The advent of quantum computing represents a tectonic shift in the global security landscape. Capable of solving problems considered computationally infeasible for classical machines, quantum computers threaten to render the cryptographic infrastructure underpinning modern digital economies entirely obsolete. This article, drawing on research published by the Observer Research Foundation (ORF), examines the urgency of the Post-Quantum Cryptography (PQC) transition, the global standardization landscape led by the U.S. National Institute of Standards and Technology (NIST), the specific threats posed by quantum algorithms, the specter of “harvest now, decrypt later” attacks, and the strategic imperatives for India to lead a credible and timely migration to quantum-resilient cryptographic systems.

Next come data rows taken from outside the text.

-- ==== Sys2Proof/Certificates/Slice0/Obligations.lean ====
section
/-! DEFINITION. The statements about the NW460 that are to be proved. Each says in its docstring which part of the
manual it formalises; the log entries it names are those of notes/assumptions. -/

section

open Sys2Proof Sys2Proof.Machine

/-! ## The queue of commands -/

/-- A step runs the command at the front of the queue, and with no command waiting the station idles. The queue is the
model's own (log entry 1). -/
def Obligations.FrontCommandRuns : Prop :=
  (∀ (c : Instr) (s : State), step { s with pending := c :: s.pending } = exec c s)
    ∧ ∀ s : State, s.pending = [] → step s = .next s

/-! ## Start-up (chapter 12) -/

/-- POWER_ON and PIN_RESET return every block to its reset values, whatever it was doing (R21, R191, R212); that the
rhythm of the lamps runs on through a pin reset is the model's reading (log entry 17), and the configured values that
stand until the image is read are its choice (log entry 3). RESET_RELEASE then starts the start sequence: the straps
give the station's number, and a listen-only station has its transmitter OFF (R206, section 1.2). That a station that
runs takes no notice of it but for its clock is the model's choice (log entries 1 and 28). -/
def Obligations.ResetsBeginStart : Prop :=
  ∀ (dt : Nat) (straps : Fin 64) (s : State),
    exec (.powerOn dt) s = .next { State.reset with
        now := s.now + dt, startedAt := s.now + dt, eva := { Eva.reset with lampFrom := s.now + dt }, pending := s.pending }
      ∧ exec (.pinReset dt) s = .next { State.reset with
          now := s.now + dt, startedAt := s.now + dt
          eva := { Eva.reset with lampOn := s.eva.lampOn, lampFrom := s.eva.lampFrom }, pending := s.pending }
      ∧ (s.live = true → exec (.resetRelease dt straps) s = .next (s.after dt))
      ∧ (s.live = false → ∃ t, exec (.resetRelease dt straps) s = .next t
          ∧ t = { s.after dt with
              ssu := { s.ssu with stage := .image, station := t.ssu.station }
              lif := { s.lif with tx := if straps = 0 then .off else .ready } }
          ∧ (straps = 0 → t.ssu.station = none)
          ∧ (straps ≠ 0 → ∃ n, t.ssu.station = some n ∧ number n = straps.val))

/-- CONFIG_IMAGE_READ gives every block its values: those of the image where it is good, else those of the
UNCONFIGURED station, with CONFIG_BAD (R207, R208); a leaf record for each stair with an output, a bank record for each
bank named (R112, R127), and the delegation table of a good image, in which an entry that R204 does not allow is not
present and counts as dropped; at an UNCONFIGURED station the table stays as it was. Nothing else changes. -/
def Obligations.ImageTaken : Prop :=
  ∀ (dt : Nat) (image : Option ConfigImage) (s : State), s.ssu.stage = .image → s.entered = false →
    ∃ t, exec (.configImageRead dt image) s = .next t
      ∧ t.ssu = { s.ssu with config := (configure image).1, stage := .phraseTable }
      ∧ (∀ st : Stair, t.lfc.leaves[st] = if hasLeaf t.ssu.config st then some .reset else none)
      ∧ (∀ b : Bank, t.lfu.banks[b] = if t.ssu.config.banks[b].isSome then some .reset else none)
      ∧ (t.ssu.config.unconfigured = true → t.cpt = s.cpt)
      ∧ (∀ im, image = some im → t.ssu.config.unconfigured = false →
        (∀ i : Fin 16,
          (im.station.delegation[i] = none → t.cpt.delegation[i] = none)
            ∧ ∀ r, im.station.delegation[i] = some r →
              (∀ q, readRequest r.code r.params = some q → (∀ n, q ≠ .invoke n) → 1 ≤ r.level → r.level ≤ 4 →
                t.cpt.delegation[i] = some { code := r.code, params := r.params, request := q, level := r.level })
              ∧ ((readRequest r.code r.params = none ∨ (∃ n, readRequest r.code r.params = some (.invoke n))
                  ∨ r.level = 0 ∨ 4 < r.level) → t.cpt.delegation[i] = none))
          ∧ t.cpt.dropped = ((List.finRange 16).filter fun i =>
              im.station.delegation[i].isSome && t.cpt.delegation[i].isNone).length)
      ∧ t.active (.internal .config) .configBad
          = (t.ssu.config.unconfigured || s.active (.internal .config) .configBad)
      ∧ (∀ src, src ≠ .internal .config → t.eva.entry src = s.eva.entry src)
      ∧ (t.ssu.config.unconfigured = false → t.eva = s.eva)
      ∧ t.eva.mask = s.eva.mask ∧ t.eva.lampOn = s.eva.lampOn ∧ t.eva.lampFrom = s.eva.lampFrom
      ∧ t = { s.after dt with
          ssu := t.ssu, lfc := { s.lfc with leaves := t.lfc.leaves }, lfu := t.lfu
          cpt := { s.cpt with delegation := t.cpt.delegation, dropped := t.cpt.dropped }, eva := t.eva }

/-- An image that is taken as good agrees in its check and holds every value in the range of section 12.2, and each value
that the blocks receive is the image's: occupancy and shares where an own floor is given, the digest the check code over
the building-wide part. Every image whose check agrees and whose values lie in their ranges is taken. A known own floor
with every share 0 makes the station UNCONFIGURED even so, and every other image, like none at all, does too; it then
works with the values that R208 lists, and their digest (R207, R208). The occupancy, shares and re-entry floor of an
UNCONFIGURED station, and the first two at a station that serves no floor, are the model's choice (log entry 45). -/
def Obligations.GoodImageInRange : Prop :=
  (∀ (im : ConfigImage) (cfg : StationConfig), readImage im = some cfg →
    im.checkAgrees = true ∧ valuesInRange cfg ∧ imageHolds im cfg)
    ∧ (∀ (im : ConfigImage) (cfg : StationConfig), im.checkAgrees = true → valuesInRange cfg → imageHolds im cfg →
      readImage im = some cfg)
    ∧ (∀ (im : ConfigImage) (cfg : StationConfig), readImage im = some cfg →
      configure (some im) =
        if (∃ f : Floor, cfg.ownFloor = some f) ∧ ∀ st : Stair, cfg.shares[st] = 0 then (unconfiguredConfig, none)
        else (cfg, some im.station.delegation))
    ∧ configure none = (unconfiguredConfig, none)
    ∧ (∀ im : ConfigImage, (im.checkAgrees = false ∨ readImage im = none) → configure (some im) = (unconfiguredConfig, none))
    ∧ unconfiguredConfig =
      { unconfigured := true, stairCount := 4, capacity := Vector.replicate 4 4095, drain := Vector.replicate 4 1
        drainTick := 4, reachAbove := 1, reachBelow := 1, refresh := 20, ownFloor := none, occupancy := 0
        shares := Vector.replicate 4 0, reentryFloor := false, points := Vector.replicate 32 ⟨.detector 0, false, false⟩
        outputs := Vector.replicate 24 .none, codes := Vector.replicate 32 none, speakers := 1
        banks := Vector.replicate 2 none, gap := 8
        digest := checkCode (digestBytes
          { stairCount := 4, capacity := Vector.replicate 4 4095, drain := Vector.replicate 4 1, drainTick := 4
            reachAbove := 1, reachBelow := 1, refresh := 20 }) }

/-- PHRASE_TABLE_LOAD loads the table and takes the station into JOINING: the timers start, the own roster record is
made, the phase and the program stand as after reset, and the transmit queue holds exactly the LIFT of each configured
bank, bank 1 first; none at a listen-only station (R144, R147, R206). The premises on the blocks hold in every start
sequence. -/
def Obligations.TableLoadEntersJoining : Prop :=
  ∀ (dt : Nat) (im : PhraseImage) (s : State), s.ssu.stage = .phraseTable → s.entered = false → s.rgu = .reset →
    s.sau = .reset → s.pbu = .reset → s.lif.queue = [] → s.bdr = .reset →
    ∃ t, exec (.phraseTableLoad dt im) s = .next t
      ∧ t.ssu = { s.ssu with join := .joining, stage := .done, expiries := 0 }
      ∧ t.acu = loadTable im s.ssu.config s.acu
      ∧ (t.active (.internal .clipStore) .phraseTableBad
          = (t.acu.state != .good || s.active (.internal .clipStore) .phraseTableBad))
      ∧ t.bdr.refreshNext = some (s.now + dt + seconds s.ssu.config.refresh)
      ∧ t.sau = { Sau.reset with drainNext := some (s.now + dt + seconds s.ssu.config.drainTick) }
      ∧ t.rgu = .reset ∧ t.pbu = .reset
      ∧ (∀ n ∈ s.ssu.station, t.bdr.roster[n] = some
          { floor := s.ownFloor, presence := .present, silent := 0, lastEpoch := some 0, digestAgrees := true
            phase := some .normal, supply := some s.ssu.supply })
      ∧ (s.lif.tx ≠ .off →
          t.lif.queue = ((List.finRange 2).filterMap s.lift?).map fun l => newTxEntry (.lift l) (s.now + dt))
      ∧ (s.lif.tx = .off → t.lif.queue = [])

/-! ## The riser line (chapter 1) -/

/-- The receiver leaves SEEKING and DISCARDING at a gap, and IDLE at a dominant level; the hold is FREE again after
three further gaps of idle line, and not before (R2, R17). -/
def Obligations.ReceiverFollowsLine : Prop :=
  ∀ (dt : Nat) (s : State), s.live = true → s.settled →
    ((s.lif.rx = .seeking ∨ s.lif.rx = .discarding ∨ (s.lif.rx = .idle ∧ s.lif.lineIdle = false)) →
      exec (.receiverIdle dt) s = .next { s.after dt with
        lif := { s.lif with rx := .idle, lineIdle := true, holdFrom := some (s.now + dt) } })
      ∧ (s.lif.rx = .idle →
        exec (.startBitRead dt) s = .next { s.after dt with
          lif := { s.lif with rx := .receiving, lineIdle := false, holdFrom := none } })
      ∧ (∀ since, s.entered = true → s.lif.held = true → s.lif.rx = .idle → s.lif.lineIdle = true →
        s.lif.holdFrom = some since →
        exec (.holdGapRelease dt) s = .next { s.after dt with
          lif := { s.lif with held := decide (s.now + dt < since + 33) } })
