@[simp] theorem keep_frame (on : Bool) (src : Source) (c : Condition) (s : State) :
    (keep on src c s).now = s.now ∧ (keep on src c s).startedAt = s.startedAt ∧ (keep on src c s).lif = s.lif
      ∧ (keep on src c s).bdr = s.bdr ∧ (keep on src c s).ptu = s.ptu ∧ (keep on src c s).rgu = s.rgu
      ∧ (keep on src c s).sau = s.sau ∧ (keep on src c s).lfc = s.lfc ∧ (keep on src c s).lfu = s.lfu
      ∧ (keep on src c s).acu = s.acu ∧ (keep on src c s).pbu = s.pbu ∧ (keep on src c s).cpt = s.cpt
      ∧ (keep on src c s).ssu = s.ssu ∧ (keep on src c s).pending = s.pending := by
  unfold keep
  try dsimp only
  (repeat' split) <;> simp

@[simp] theorem raiseAndClear_frame (src : Source) (c : Condition) (s : State) :
    (raiseAndClear src c s).now = s.now ∧ (raiseAndClear src c s).startedAt = s.startedAt
      ∧ (raiseAndClear src c s).lif = s.lif ∧ (raiseAndClear src c s).bdr = s.bdr
      ∧ (raiseAndClear src c s).ptu = s.ptu ∧ (raiseAndClear src c s).rgu = s.rgu
      ∧ (raiseAndClear src c s).sau = s.sau ∧ (raiseAndClear src c s).lfc = s.lfc
      ∧ (raiseAndClear src c s).lfu = s.lfu ∧ (raiseAndClear src c s).acu = s.acu
      ∧ (raiseAndClear src c s).pbu = s.pbu ∧ (raiseAndClear src c s).cpt = s.cpt
      ∧ (raiseAndClear src c s).ssu = s.ssu ∧ (raiseAndClear src c s).pending = s.pending := by
  simp [raiseAndClear]

@[simp] theorem clearEach_frame {α : Type} (skip : α → Bool) (src : α → Source) (c : Condition) (l : List α) (s : State) :
    (l.foldl (fun s a => if skip a then s else clear (src a) c s) s).now = s.now
      ∧ (l.foldl (fun s a => if skip a then s else clear (src a) c s) s).startedAt = s.startedAt
      ∧ (l.foldl (fun s a => if skip a then s else clear (src a) c s) s).lif = s.lif
      ∧ (l.foldl (fun s a => if skip a then s else clear (src a) c s) s).bdr = s.bdr
      ∧ (l.foldl (fun s a => if skip a then s else clear (src a) c s) s).ptu = s.ptu
      ∧ (l.foldl (fun s a => if skip a then s else clear (src a) c s) s).rgu = s.rgu
      ∧ (l.foldl (fun s a => if skip a then s else clear (src a) c s) s).sau = s.sau
      ∧ (l.foldl (fun s a => if skip a then s else clear (src a) c s) s).lfc = s.lfc
      ∧ (l.foldl (fun s a => if skip a then s else clear (src a) c s) s).lfu = s.lfu
      ∧ (l.foldl (fun s a => if skip a then s else clear (src a) c s) s).acu = s.acu
      ∧ (l.foldl (fun s a => if skip a then s else clear (src a) c s) s).pbu = s.pbu
      ∧ (l.foldl (fun s a => if skip a then s else clear (src a) c s) s).cpt = s.cpt
      ∧ (l.foldl (fun s a => if skip a then s else clear (src a) c s) s).ssu = s.ssu
      ∧ (l.foldl (fun s a => if skip a then s else clear (src a) c s) s).pending = s.pending := by
  induction l generalizing s with
  | nil => simp
  | cons a l ih => simp only [List.foldl_cons, ih]; split <;> simp

@[simp] theorem clearAll_frame {α : Type} (src : α → Source) (c : Condition) (l : List α) (s : State) :
    (l.foldl (fun s a => clear (src a) c s) s).now = s.now
      ∧ (l.foldl (fun s a => clear (src a) c s) s).startedAt = s.startedAt
      ∧ (l.foldl (fun s a => clear (src a) c s) s).lif = s.lif
      ∧ (l.foldl (fun s a => clear (src a) c s) s).bdr = s.bdr
      ∧ (l.foldl (fun s a => clear (src a) c s) s).ptu = s.ptu
      ∧ (l.foldl (fun s a => clear (src a) c s) s).rgu = s.rgu
      ∧ (l.foldl (fun s a => clear (src a) c s) s).sau = s.sau
      ∧ (l.foldl (fun s a => clear (src a) c s) s).lfc = s.lfc
      ∧ (l.foldl (fun s a => clear (src a) c s) s).lfu = s.lfu
      ∧ (l.foldl (fun s a => clear (src a) c s) s).acu = s.acu
      ∧ (l.foldl (fun s a => clear (src a) c s) s).pbu = s.pbu
      ∧ (l.foldl (fun s a => clear (src a) c s) s).cpt = s.cpt
      ∧ (l.foldl (fun s a => clear (src a) c s) s).ssu = s.ssu
      ∧ (l.foldl (fun s a => clear (src a) c s) s).pending = s.pending := by
  induction l generalizing s with
  | nil => simp
  | cons a l ih => simp [ih]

1. Introduction: The Cryptographic Reckoning Ahead

For decades, the security of the internet has rested on a handful of mathematical problems considered practically unsolvable by classical computers. The RSA algorithm, first published in 1977, derives its strength from the near impossibility of factoring the product of two large prime numbers. Elliptic Curve Cryptography (ECC) similarly relies on the discrete logarithm problem. These algorithms today protect everything from banking transactions and healthcare records to classified government communications and military command channels.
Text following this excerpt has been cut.